1. You will find that only 50% of our personality is developed due to our environment; I list some of the major personality traits and cite examples of studies on "Evolution: Evidence, Unintelligent Design, Inherited Traits and Artificial Life" by Vexen Crabtree (2007).

2. I agree that we have no free will in our subjective interpretations of the world.

3. I have no real idea what you're talking about when you say "Psych101" or "upper level Psych courses". I base my information on scientific publications and professional books that do not classify themselves into "levels".
From: (Anonymous) Date: May 3rd, 2006 08:37 am (UTC) (Link)
yeah what he said.. i guess he got there first...
From: (Anonymous) Date: November 19th, 2006 07:44 am (UTC) (Link)

omg wrong wrong wrong

"As a Satanist I have a strong counter argument resulting from taking Descartes' argument to the next logical level:

7. As this being exists on account of my rendition of it, then without me this perfect being would not exist. Therefore I am more powerful than the perfect being and I am the true God. If I die, the God created to suit me dies"
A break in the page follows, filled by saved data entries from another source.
-- ==== Sys2Proof/Tests/Slice0.lean ====
section
/-! SUPPORT. The model's own tests: ill-formed rows are refused; each constructor's word, written out from the encoding of
30_encoding.md R95, decodes to it; one step of each instruction on a vector of 95_test_vectors.md; and, for each statement
with hypotheses, a state and operands that meet them. -/

namespace Sys2Proof.Tests

open Sys2Proof Sys2Proof.Machine

/-! ### Ill-formed rows (WellFormed.lean): one for each check -/

theorem test_row_lda_implied_refused : Row.referencesMemory ⟨0x02#8, .lda, 1, .implied, .noneAddressing⟩ = false := by decide
theorem test_row_sta_immediate_refused : Row.storesOutsideImmediate ⟨0x89#8, .sta, 2, .byteOperand, .immediate⟩ = false := by decide
theorem test_row_zeroPageY_refused : Row.modeHasAnOpcode ⟨0xB6#8, .lda, 2, .byteOperand, .zeroPageY⟩ = false := by decide
theorem test_row_format_refused : Row.formatOfMode ⟨0xAD#8, .lda, 2, .byteOperand, .absolute⟩ = false := by decide
theorem test_row_length_refused : Row.lengthOfFormat ⟨0xAD#8, .lda, 2, .wordOperand, .absolute⟩ = false := by decide
theorem test_row_ill_formed_refused : Row.wellFormed ⟨0xAA#8, .tax, 2, .byteOperand, .zeroPage⟩ = false := by decide

/-! ### Decoding, each opcode written bit by bit from R95 -/

theorem test_decode_brk : decode [0b00000000#8] = .ok (.brk, []) := by decide
theorem test_decode_tax : decode [0b10101010#8] = .ok (.tax, []) := by decide
theorem test_decode_inx : decode [0b11101000#8] = .ok (.inx, []) := by decide
theorem test_decode_ldaImmediate : decode [0b10101001#8, 0x05#8] = .ok (.ldaImmediate 0x05#8, []) := by decide
theorem test_decode_ldaZeroPage : decode [0b10100101#8, 0x10#8] = .ok (.ldaZeroPage 0x10#8, []) := by decide
theorem test_decode_ldaZeroPageX : decode [0b10110101#8, 0xFF#8] = .ok (.ldaZeroPageX 0xFF#8, []) := by decide
theorem test_decode_ldaAbsolute : decode [0b10101101#8, 0x34#8, 0x12#8] = .ok (.ldaAbsolute 0x1234#16, []) := by decide
theorem test_decode_ldaAbsoluteX : decode [0b10111101#8, 0x32#8, 0x12#8] = .ok (.ldaAbsoluteX 0x1232#16, []) := by decide
theorem test_decode_ldaAbsoluteY : decode [0b10111001#8, 0x34#8, 0x12#8] = .ok (.ldaAbsoluteY 0x1234#16, []) := by decide
theorem test_decode_ldaIndirectX : decode [0b10100001#8, 0x1E#8] = .ok (.ldaIndirectX 0x1E#8, []) := by decide
theorem test_decode_ldaIndirectY : decode [0b10110001#8, 0x20#8] = .ok (.ldaIndirectY 0x20#8, []) := by decide
theorem test_decode_staZeroPage : decode [0b10000101#8, 0x20#8] = .ok (.staZeroPage 0x20#8, []) := by decide
theorem test_decode_staZeroPageX : decode [0b10010101#8, 0xFF#8] = .ok (.staZeroPageX 0xFF#8, []) := by decide
theorem test_decode_staAbsolute : decode [0b10001101#8, 0x07#8, 0x80#8] = .ok (.staAbsolute 0x8007#16, []) := by decide
theorem test_decode_staAbsoluteX : decode [0b10011101#8, 0x00#8, 0x02#8] = .ok (.staAbsoluteX 0x0200#16, []) := by decide
theorem test_decode_staAbsoluteY : decode [0b10011001#8, 0x00#8, 0x03#8] = .ok (.staAbsoluteY 0x0300#16, []) := by decide
theorem test_decode_staIndirectX : decode [0b10000001#8, 0x40#8] = .ok (.staIndirectX 0x40#8, []) := by decide
theorem test_decode_staIndirectY : decode [0b10010001#8, 0x20#8] = .ok (.staIndirectY 0x20#8, []) := by decide

/-- No STA Immediate, no bytes and a cut-off operand are rejected, each by its name (R97, R150). -/
theorem test_decode_rejects :
    decode [0x89#8, 0x00#8] = .error (.undefinedOpcode 0x89#8) ∧ decode [] = .error .noBytes ∧
    decode [0xAD#8, 0x34#8] = .error (.operandMissing 0xAD#8) := by decide

/-- A table word counts its bits from the first byte's least significant bit. -/
theorem test_decodeTableWord :
    decodeTableWord 24 0x1232BD = some (.ldaAbsoluteX 0x1232#16) ∧ decodeTableWord 8 0xFFA9 = some (.ldaImmediate 0x00#8) ∧
    decodeTableWord 8 0x02 = none := by decide

/-! ### One step on the vectors of 95_test_vectors.md -/

/-- A running state with PC at `pc` and memory `mem`. -/
def running (a x y p : Byte) (pc : Addr) (mem : Memory) : State :=
  { a := a, x := x, y := y, p := p, pc := pc, mem := mem, runState := .running }

/-- A view of the next state. -/
def after {α : Type} (o : Host.Outcome State Fault Refusal) (f : State → α) : Option α :=
  match o with
  | .next t => some (f t)
  | .fault _ => none
  | .refused _ => none

/-- A, P and PC, which a load writes. -/
def apc (s : State) : Byte × Byte × Addr := (s.a, s.p, s.pc)

/-- X, P and PC, which a transfer or an increment writes. -/
def xpc (s : State) : Byte × Byte × Addr := (s.x, s.p, s.pc)

theorem test_L01_ldaImmediate_zero :
    after (step (running 0x55#8 0#8 0#8 0x80#8 0x8000#16 [(0x8000, 0xA9#8), (0x8001, 0x00#8), (0x8002, 0x00#8)])) apc =
      some (0x00#8, 0x02#8, 0x8002#16) := by decide

theorem test_L02_ldaImmediate_keeps_reserved_bits :
    after (step (running 0#8 0#8 0#8 0x7D#8 0x8000#16 [(0x8000, 0xA9#8), (0x8001, 0x80#8), (0x8002, 0x00#8)])) apc =
      some (0x80#8, 0xFD#8, 0x8002#16) := by decide

theorem test_L04_ldaZeroPage :
    after (step (running 0#8 0#8 0#8 0#8 0x8000#16
      [(0x00FF, 0x01#8), (0x8000, 0xA5#8), (0x8001, 0xFF#8), (0x8002, 0x00#8)])) apc =
      some (0x01#8, 0x00#8, 0x8002#16) := by decide

theorem test_L05_ldaZeroPageX_wraps :
    after (step (running 0#8 0x02#8 0#8 0#8 0x8000#16
      [(0x0001, 0x99#8), (0x8000, 0xB5#8), (0x8001, 0xFF#8), (0x8002, 0x00#8)])) apc =
      some (0x99#8, 0x80#8, 0x8002#16) := by decide

theorem test_L06_ldaAbsolute_straddles_top :
    after (step (running 0#8 0#8 0#8 0#8 0xFFFE#16
      [(0x0000, 0x12#8), (0x1234, 0x00#8), (0xFFFE, 0xAD#8), (0xFFFF, 0x34#8)])) apc =
      some (0x00#8, 0x02#8, 0x0001#16) := by decide

theorem test_L07_ldaAbsoluteX_wraps :
    after (step (running 0#8 0x02#8 0#8 0#8 0x8000#16
      [(0x0001, 0x80#8), (0x8000, 0xBD#8), (0x8001, 0xFF#8), (0x8002, 0xFF#8)])) apc =
      some (0x80#8, 0x80#8, 0x8003#16) := by decide

theorem test_L09_ldaAbsoluteY :
    after (step (running 0#8 0#8 0x05#8 0#8 0x8000#16
      [(0x2005, 0xFE#8), (0x8000, 0xB9#8), (0x8001, 0x00#8), (0x8002, 0x20#8)])) apc =
      some (0xFE#8, 0x80#8, 0x8003#16) := by decide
your 7th level is so full of errors i dont even need to list them. but for the readers sake here goes:

I will use your translation of what was the Ontological Proof of Rene Descartes:

1.I exist

2.I have in my mind the notion of a perfect being

3.An imperfect being, like myself, cannot think up the notion of a perfect being

4.Therefore the notion of a perfect being must have originated from the perfect being himself

5.A perfect being would not be perfect if it did not exist

6.Therefore a perfect being must exist

then yours:

7. As this being exists on account of my rendition of it [you only have a notion that a perfect being might exist, as level 3 says you cannot even RENDER it or think up it because it is perfect and you are not], then without me this perfect being would not exist [level 5 says that it would not be perfect if it did not exist and related to level 3, it is not corollary that if an imperfect being dies so does the perfect being which his notion]. Therefore I am more powerful than the perfect being and I am the true God. If I die, the God created to suit me dies [level 2,3,4 never said it suited "I" it wasa a mere notion of a perfect being, "I" was not even able to think or render it in his mind because, level 3 states, he is imperfect.]

Thats just a few so many more better logical arguments are available to disupte level 7 of the author.